▸ EXERCISE AIM: Every entry needs to be written out again exactly.
INPUT START
@[simp] theorem modMbx_sys (f : Mbx → Mbx) (s : State) : (modMbx f s).sys = s.sys := rfl
@[simp] theorem modMbx_power (f : Mbx → Mbx) (s : State) : (modMbx f s).power = s.power := rfl
@[simp] theorem modMbx_mbx (f : Mbx → Mbx) (s : State) : (modMbx f s).mbx = f s.mbx := rfl
@[simp] theorem modMbx_twi (f : Mbx → Mbx) (s : State) : (modMbx f s).twi = s.twi := rfl
@[simp] theorem modMbx_ports (f : Mbx → Mbx) (s : State) : (modMbx f s).ports = s.ports := rfl
@[simp] theorem modMbx_pool (f : Mbx → Mbx) (s : State) : (modMbx f s).pool = s.pool := rfl
@[simp] theorem modMbx_lanes (f : Mbx → Mbx) (s : State) : (modMbx f s).lanes = s.lanes := rfl
@[simp] theorem modMbx_map (f : Mbx → Mbx) (s : State) : (modMbx f s).map = s.map := rfl
@[simp] theorem modMbx_dial (f : Mbx → Mbx) (s : State) : (modMbx f s).dial = s.dial := rfl
@[simp] theorem modMbx_mon (f : Mbx → Mbx) (s : State) : (modMbx f s).mon = s.mon := rfl
@[simp] theorem modMbx_alarms (f : Mbx → Mbx) (s : State) : (modMbx f s).alarms = s.alarms := rfl
@[simp] theorem modMbx_faults (f : Mbx → Mbx) (s : State) : (modMbx f s).faults = s.faults := rfl
@[simp] theorem modMbx_jrx (f : Mbx → Mbx) (s : State) : (modMbx f s).jrx = s.jrx := rfl
@[simp] theorem modMbx_test (f : Mbx → Mbx) (s : State) : (modMbx f s).test = s.test := rfl
@[simp] theorem modMbx_pins (f : Mbx → Mbx) (s : State) : (modMbx f s).pins = s.pins := rfl
@[simp] theorem modMbx_bulk (f : Mbx → Mbx) (s : State) : (modMbx f s).bulk = s.bulk := rfl
@[simp] theorem modMbx_free (f : Mbx → Mbx) (s : State) : (modMbx f s).free = s.free := rfl
@[simp] theorem modMbx_pending (f : Mbx → Mbx) (s : State) : (modMbx f s).pending = s.pending := rfl

@[simp] theorem modM_sys (n : Fin 8) (f : MChan → MChan) (s : State) : (modM n f s).sys = s.sys := rfl
@[simp] theorem modM_power (n : Fin 8) (f : MChan → MChan) (s : State) : (modM n f s).power = s.power := rfl
@[simp] theorem modM_mbx (n : Fin 8) (f : MChan → MChan) (s : State) : (modM n f s).mbx = { s.mbx with m := vmod s.mbx.m n f } := rfl
@[simp] theorem modM_twi (n : Fin 8) (f : MChan → MChan) (s : State) : (modM n f s).twi = s.twi := rfl
@[simp] theorem modM_ports (n : Fin 8) (f : MChan → MChan) (s : State) : (modM n f s).ports = s.ports := rfl
@[simp] theorem modM_pool (n : Fin 8) (f : MChan → MChan) (s : State) : (modM n f s).pool = s.pool := rfl
@[simp] theorem modM_lanes (n : Fin 8) (f : MChan → MChan) (s : State) : (modM n f s).lanes = s.lanes := rfl
@[simp] theorem modM_map (n : Fin 8) (f : MChan → MChan) (s : State) : (modM n f s).map = s.map := rfl
@[simp] theorem modM_dial (n : Fin 8) (f : MChan → MChan) (s : State) : (modM n f s).dial = s.dial := rfl
@[simp] theorem modM_mon (n : Fin 8) (f : MChan → MChan) (s : State) : (modM n f s).mon = s.mon := rfl
@[simp] theorem modM_alarms (n : Fin 8) (f : MChan → MChan) (s : State) : (modM n f s).alarms = s.alarms := rfl
@[simp] theorem modM_faults (n : Fin 8) (f : MChan → MChan) (s : State) : (modM n f s).faults = s.faults := rfl
@[simp] theorem modM_jrx (n : Fin 8) (f : MChan → MChan) (s : State) : (modM n f s).jrx = s.jrx := rfl
@[simp] theorem modM_test (n : Fin 8) (f : MChan → MChan) (s : State) : (modM n f s).test = s.test := rfl
@[simp] theorem modM_pins (n : Fin 8) (f : MChan → MChan) (s : State) : (modM n f s).pins = s.pins := rfl
@[simp] theorem modM_bulk (n : Fin 8) (f : MChan → MChan) (s : State) : (modM n f s).bulk = s.bulk := rfl
@[simp] theorem modM_free (n : Fin 8) (f : MChan → MChan) (s : State) : (modM n f s).free = s.free := rfl
@[simp] theorem modM_pending (n : Fin 8) (f : MChan → MChan) (s : State) : (modM n f s).pending = s.pending := rfl

@[simp] theorem modJ_sys (n : Fin 4) (f : JChan → JChan) (s : State) : (modJ n f s).sys = s.sys := rfl
@[simp] theorem modJ_power (n : Fin 4) (f : JChan → JChan) (s : State) : (modJ n f s).power = s.power := rfl
@[simp] theorem modJ_mbx (n : Fin 4) (f : JChan → JChan) (s : State) : (modJ n f s).mbx = { s.mbx with j := vmod s.mbx.j n f } := rfl
@[simp] theorem modJ_twi (n : Fin 4) (f : JChan → JChan) (s : State) : (modJ n f s).twi = s.twi := rfl
@[simp] theorem modJ_ports (n : Fin 4) (f : JChan → JChan) (s : State) : (modJ n f s).ports = s.ports := rfl
@[simp] theorem modJ_pool (n : Fin 4) (f : JChan → JChan) (s : State) : (modJ n f s).pool = s.pool := rfl
@[simp] theorem modJ_lanes (n : Fin 4) (f : JChan → JChan) (s : State) : (modJ n f s).lanes = s.lanes := rfl
@[simp] theorem modJ_map (n : Fin 4) (f : JChan → JChan) (s : State) : (modJ n f s).map = s.map := rfl
@[simp] theorem modJ_dial (n : Fin 4) (f : JChan → JChan) (s : State) : (modJ n f s).dial = s.dial := rfl
@[simp] theorem modJ_mon (n : Fin 4) (f : JChan → JChan) (s : State) : (modJ n f s).mon = s.mon := rfl
@[simp] theorem modJ_alarms (n : Fin 4) (f : JChan → JChan) (s : State) : (modJ n f s).alarms = s.alarms := rfl
@[simp] theorem modJ_faults (n : Fin 4) (f : JChan → JChan) (s : State) : (modJ n f s).faults = s.faults := rfl
@[simp] theorem modJ_jrx (n : Fin 4) (f : JChan → JChan) (s : State) : (modJ n f s).jrx = s.jrx := rfl
@[simp] theorem modJ_test (n : Fin 4) (f : JChan → JChan) (s : State) : (modJ n f s).test = s.test := rfl
@[simp] theorem modJ_pins (n : Fin 4) (f : JChan → JChan) (s : State) : (modJ n f s).pins = s.pins := rfl
@[simp] theorem modJ_bulk (n : Fin 4) (f : JChan → JChan) (s : State) : (modJ n f s).bulk = s.bulk := rfl
@[simp] theorem modJ_free (n : Fin 4) (f : JChan → JChan) (s : State) : (modJ n f s).free = s.free := rfl
@[simp] theorem modJ_pending (n : Fin 4) (f : JChan → JChan) (s : State) : (modJ n f s).pending = s.pending := rfl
INPUT END
▸ FINISHED TASK:
@[simp] theorem modMbx_sys (f : Mbx → Mbx) (s : State) : (modMbx f s).sys = s.sys := rfl
@[simp] theorem modMbx_power (f : Mbx → Mbx) (s : State) : (modMbx f s).power = s.power := rfl
@[simp] theorem modMbx_mbx (f : Mbx → Mbx) (s : State) : (modMbx f s).mbx = f s.mbx := rfl
@[simp] theorem modMbx_twi (f : Mbx → Mbx) (s : State) : (modMbx f s).twi = s.twi := rfl
@[simp] theorem modMbx_ports (f : Mbx → Mbx) (s : State) : (modMbx f s).ports = s.ports := rfl
@[simp] theorem modMbx_pool (f : Mbx → Mbx) (s : State) : (modMbx f s).pool = s.pool := rfl
@[simp] theorem modMbx_lanes (f : Mbx → Mbx) (s : State) : (modMbx f s).lanes = s.lanes := rfl
@[simp] theorem modMbx_map (f : Mbx → Mbx) (s : State) : (modMbx f s).map = s.map := rfl
@[simp] theorem modMbx_dial (f : Mbx → Mbx) (s : State) : (modMbx f s).dial = s.dial := rfl
@[simp] theorem modMbx_mon (f : Mbx → Mbx) (s : State) : (modMbx f s).mon = s.mon := rfl
@[simp] theorem modMbx_alarms (f : Mbx → Mbx) (s : State) : (modMbx f s).alarms = s.alarms := rfl
@[simp] theorem modMbx_faults (f : Mbx → Mbx) (s : State) : (modMbx f s).faults = s.faults := rfl
@[simp] theorem modMbx_jrx (f : Mbx → Mbx) (s : State) : (modMbx f s).jrx = s.jrx := rfl
@[simp] theorem modMbx_test (f : Mbx → Mbx) (s : State) : (modMbx f s).test = s.test := rfl
@[simp] theorem modMbx_pins (f : Mbx → Mbx) (s : State) : (modMbx f s).pins = s.pins := rfl
@[simp] theorem modMbx_bulk (f : Mbx → Mbx) (s : State) : (modMbx f s).bulk = s.bulk := rfl
@[simp] theorem modMbx_free (f : Mbx → Mbx) (s : State) : (modMbx f s).free = s.free := rfl
@[simp] theorem modMbx_pending (f : Mbx → Mbx) (s : State) : (modMbx f s).pending = s.pending := rfl

@[simp] theorem modM_sys (n : Fin 8) (f : MChan → MChan) (s : State) : (modM n f s).sys = s.sys := rfl
@[simp] theorem modM_power (n : Fin 8) (f : MChan → MChan) (s : State) : (modM n f s).power = s.power := rfl
@[simp] theorem modM_mbx (n : Fin 8) (f : MChan → MChan) (s : State) : (modM n f s).mbx = { s.mbx with m := vmod s.mbx.m n f } := rfl
@[simp] theorem modM_twi (n : Fin 8) (f : MChan → MChan) (s : State) : (modM n f s).twi = s.twi := rfl
@[simp] theorem modM_ports (n : Fin 8) (f : MChan → MChan) (s : State) : (modM n f s).ports = s.ports := rfl
@[simp] theorem modM_pool (n : Fin 8) (f : MChan → MChan) (s : State) : (modM n f s).pool = s.pool := rfl
@[simp] theorem modM_lanes (n : Fin 8) (f : MChan → MChan) (s : State) : (modM n f s).lanes = s.lanes := rfl
@[simp] theorem modM_map (n : Fin 8) (f : MChan → MChan) (s : State) : (modM n f s).map = s.map := rfl
@[simp] theorem modM_dial (n : Fin 8) (f : MChan → MChan) (s : State) : (modM n f s).dial = s.dial := rfl
@[simp] theorem modM_mon (n : Fin 8) (f : MChan → MChan) (s : State) : (modM n f s).mon = s.mon := rfl
@[simp] theorem modM_alarms (n : Fin 8) (f : MChan → MChan) (s : State) : (modM n f s).alarms = s.alarms := rfl
@[simp] theorem modM_faults (n : Fin 8) (f : MChan → MChan) (s : State) : (modM n f s).faults = s.faults := rfl
@[simp] theorem modM_jrx (n : Fin 8) (f : MChan → MChan) (s : State) : (modM n f s).jrx = s.jrx := rfl
@[simp] theorem modM_test (n : Fin 8) (f : MChan → MChan) (s : State) : (modM n f s).test = s.test := rfl
@[simp] theorem modM_pins (n : Fin 8) (f : MChan → MChan) (s : State) : (modM n f s).pins = s.pins := rfl
@[simp] theorem modM_bulk (n : Fin 8) (f : MChan → MChan) (s : State) : (modM n f s).bulk = s.bulk := rfl
@[simp] theorem modM_free (n : Fin 8) (f : MChan → MChan) (s : State) : (modM n f s).free = s.free := rfl
@[simp] theorem modM_pending (n : Fin 8) (f : MChan → MChan) (s : State) : (modM n f s).pending = s.pending := rfl

@[simp] theorem modJ_sys (n : Fin 4) (f : JChan → JChan) (s : State) : (modJ n f s).sys = s.sys := rfl
@[simp] theorem modJ_power (n : Fin 4) (f : JChan → JChan) (s : State) : (modJ n f s).power = s.power := rfl
@[simp] theorem modJ_mbx (n : Fin 4) (f : JChan → JChan) (s : State) : (modJ n f s).mbx = { s.mbx with j := vmod s.mbx.j n f } := rfl
@[simp] theorem modJ_twi (n : Fin 4) (f : JChan → JChan) (s : State) : (modJ n f s).twi = s.twi := rfl
@[simp] theorem modJ_ports (n : Fin 4) (f : JChan → JChan) (s : State) : (modJ n f s).ports = s.ports := rfl
@[simp] theorem modJ_pool (n : Fin 4) (f : JChan → JChan) (s : State) : (modJ n f s).pool = s.pool := rfl
@[simp] theorem modJ_lanes (n : Fin 4) (f : JChan → JChan) (s : State) : (modJ n f s).lanes = s.lanes := rfl
@[simp] theorem modJ_map (n : Fin 4) (f : JChan → JChan) (s : State) : (modJ n f s).map = s.map := rfl
@[simp] theorem modJ_dial (n : Fin 4) (f : JChan → JChan) (s : State) : (modJ n f s).dial = s.dial := rfl
@[simp] theorem modJ_mon (n : Fin 4) (f : JChan → JChan) (s : State) : (modJ n f s).mon = s.mon := rfl
@[simp] theorem modJ_alarms (n : Fin 4) (f : JChan → JChan) (s : State) : (modJ n f s).alarms = s.alarms := rfl
@[simp] theorem modJ_faults (n : Fin 4) (f : JChan → JChan) (s : State) : (modJ n f s).faults = s.faults := rfl
@[simp] theorem modJ_jrx (n : Fin 4) (f : JChan → JChan) (s : State) : (modJ n f s).jrx = s.jrx := rfl
@[simp] theorem modJ_test (n : Fin 4) (f : JChan → JChan) (s : State) : (modJ n f s).test = s.test := rfl
@[simp] theorem modJ_pins (n : Fin 4) (f : JChan → JChan) (s : State) : (modJ n f s).pins = s.pins := rfl
@[simp] theorem modJ_bulk (n : Fin 4) (f : JChan → JChan) (s : State) : (modJ n f s).bulk = s.bulk := rfl
@[simp] theorem modJ_free (n : Fin 4) (f : JChan → JChan) (s : State) : (modJ n f s).free = s.free := rfl
@[simp] theorem modJ_pending (n : Fin 4) (f : JChan → JChan) (s : State) : (modJ n f s).pending = s.pending := rfl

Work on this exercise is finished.